• [EXERCISE INPUT]:
[Start of section]

/-! withTime -/

@[simp] theorem withTime_dict (f : TimeBase → TimeBase) : (s.withTime f).dict = s.dict := rfl
@[simp] theorem withTime_time (f : TimeBase → TimeBase) : (s.withTime f).time = f s.time := rfl
@[simp] theorem withTime_eg (f : TimeBase → TimeBase) : (s.withTime f).eg = s.eg := rfl
@[simp] theorem withTime_ash (f : TimeBase → TimeBase) : (s.withTime f).ash = s.ash := rfl
@[simp] theorem withTime_peat (f : TimeBase → TimeBase) : (s.withTime f).peat = s.peat := rfl
@[simp] theorem withTime_sealStore (f : TimeBase → TimeBase) : (s.withTime f).sealStore = s.sealStore := rfl
@[simp] theorem withTime_boot (f : TimeBase → TimeBase) : (s.withTime f).boot = s.boot := rfl
@[simp] theorem withTime_pow (f : TimeBase → TimeBase) : (s.withTime f).pow = s.pow := rfl
@[simp] theorem withTime_damper (f : TimeBase → TimeBase) : (s.withTime f).damper = s.damper := rfl
@[simp] theorem withTime_host (f : TimeBase → TimeBase) : (s.withTime f).host = s.host := rfl
@[simp] theorem withTime_fns (f : TimeBase → TimeBase) : (s.withTime f).fns = s.fns := rfl
@[simp] theorem withTime_q (f : TimeBase → TimeBase) : (s.withTime f).q = s.q := rfl
@[simp] theorem withTime_insts (f : TimeBase → TimeBase) : (s.withTime f).insts = s.insts := rfl
@[simp] theorem withTime_stor (f : TimeBase → TimeBase) : (s.withTime f).stor = s.stor := rfl
@[simp] theorem withTime_kiln (f : TimeBase → TimeBase) : (s.withTime f).kiln = s.kiln := rfl
@[simp] theorem withTime_cipher (f : TimeBase → TimeBase) : (s.withTime f).cipher = s.cipher := rfl
@[simp] theorem withTime_pipe (f : TimeBase → TimeBase) : (s.withTime f).pipe = s.pipe := rfl
@[simp] theorem withTime_flow (f : TimeBase → TimeBase) : (s.withTime f).flow = s.flow := rfl
@[simp] theorem withTime_dbg (f : TimeBase → TimeBase) : (s.withTime f).dbg = s.dbg := rfl
@[simp] theorem withTime_svc (f : TimeBase → TimeBase) : (s.withTime f).svc = s.svc := rfl
@[simp] theorem withTime_dram (f : TimeBase → TimeBase) : (s.withTime f).dram = s.dram := rfl
@[simp] theorem withTime_free (f : TimeBase → TimeBase) : (s.withTime f).free = s.free := rfl
@[simp] theorem withTime_lastFire (f : TimeBase → TimeBase) : (s.withTime f).lastFire = s.lastFire := rfl
@[simp] theorem withTime_out (f : TimeBase → TimeBase) : (s.withTime f).out = s.out := rfl
@[simp] theorem withTime_pending (f : TimeBase → TimeBase) : (s.withTime f).pending = s.pending := rfl
@[simp] theorem withTime_dget (f : TimeBase → TimeBase) (i k : Nat) : (s.withTime f).dget i k = s.dget i k := rfl
@[simp] theorem withTime_dval (f : TimeBase → TimeBase) (i k : Nat) : (s.withTime f).dval i k = s.dval i k := rfl
@[simp] theorem withTime_fn (f : TimeBase → TimeBase) (n : Nat) : (s.withTime f).fn n = s.fn n := rfl
@[simp] theorem withTime_inst (f : TimeBase → TimeBase) (n : Nat) : (s.withTime f).inst n = s.inst n := rfl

[End of section]

• [TRY IT]:
Begin with the line that contains "s.dram := rfl". Repeat it and every line after it through the end of the listing, exactly, and print nothing more.

• [RESPONSE TO THIS TASK]:
@[simp] theorem withTime_dram (f : TimeBase → TimeBase) : (s.withTime f).dram = s.dram := rfl
@[simp] theorem withTime_free (f : TimeBase → TimeBase) : (s.withTime f).free = s.free := rfl
@[simp] theorem withTime_lastFire (f : TimeBase → TimeBase) : (s.withTime f).lastFire = s.lastFire := rfl
@[simp] theorem withTime_out (f : TimeBase → TimeBase) : (s.withTime f).out = s.out := rfl
@[simp] theorem withTime_pending (f : TimeBase → TimeBase) : (s.withTime f).pending = s.pending := rfl
@[simp] theorem withTime_dget (f : TimeBase → TimeBase) (i k : Nat) : (s.withTime f).dget i k = s.dget i k := rfl
@[simp] theorem withTime_dval (f : TimeBase → TimeBase) (i k : Nat) : (s.withTime f).dval i k = s.dval i k := rfl
@[simp] theorem withTime_fn (f : TimeBase → TimeBase) (n : Nat) : (s.withTime f).fn n = s.fn n := rfl
@[simp] theorem withTime_inst (f : TimeBase → TimeBase) (n : Nat) : (s.withTime f).inst n = s.inst n := rfl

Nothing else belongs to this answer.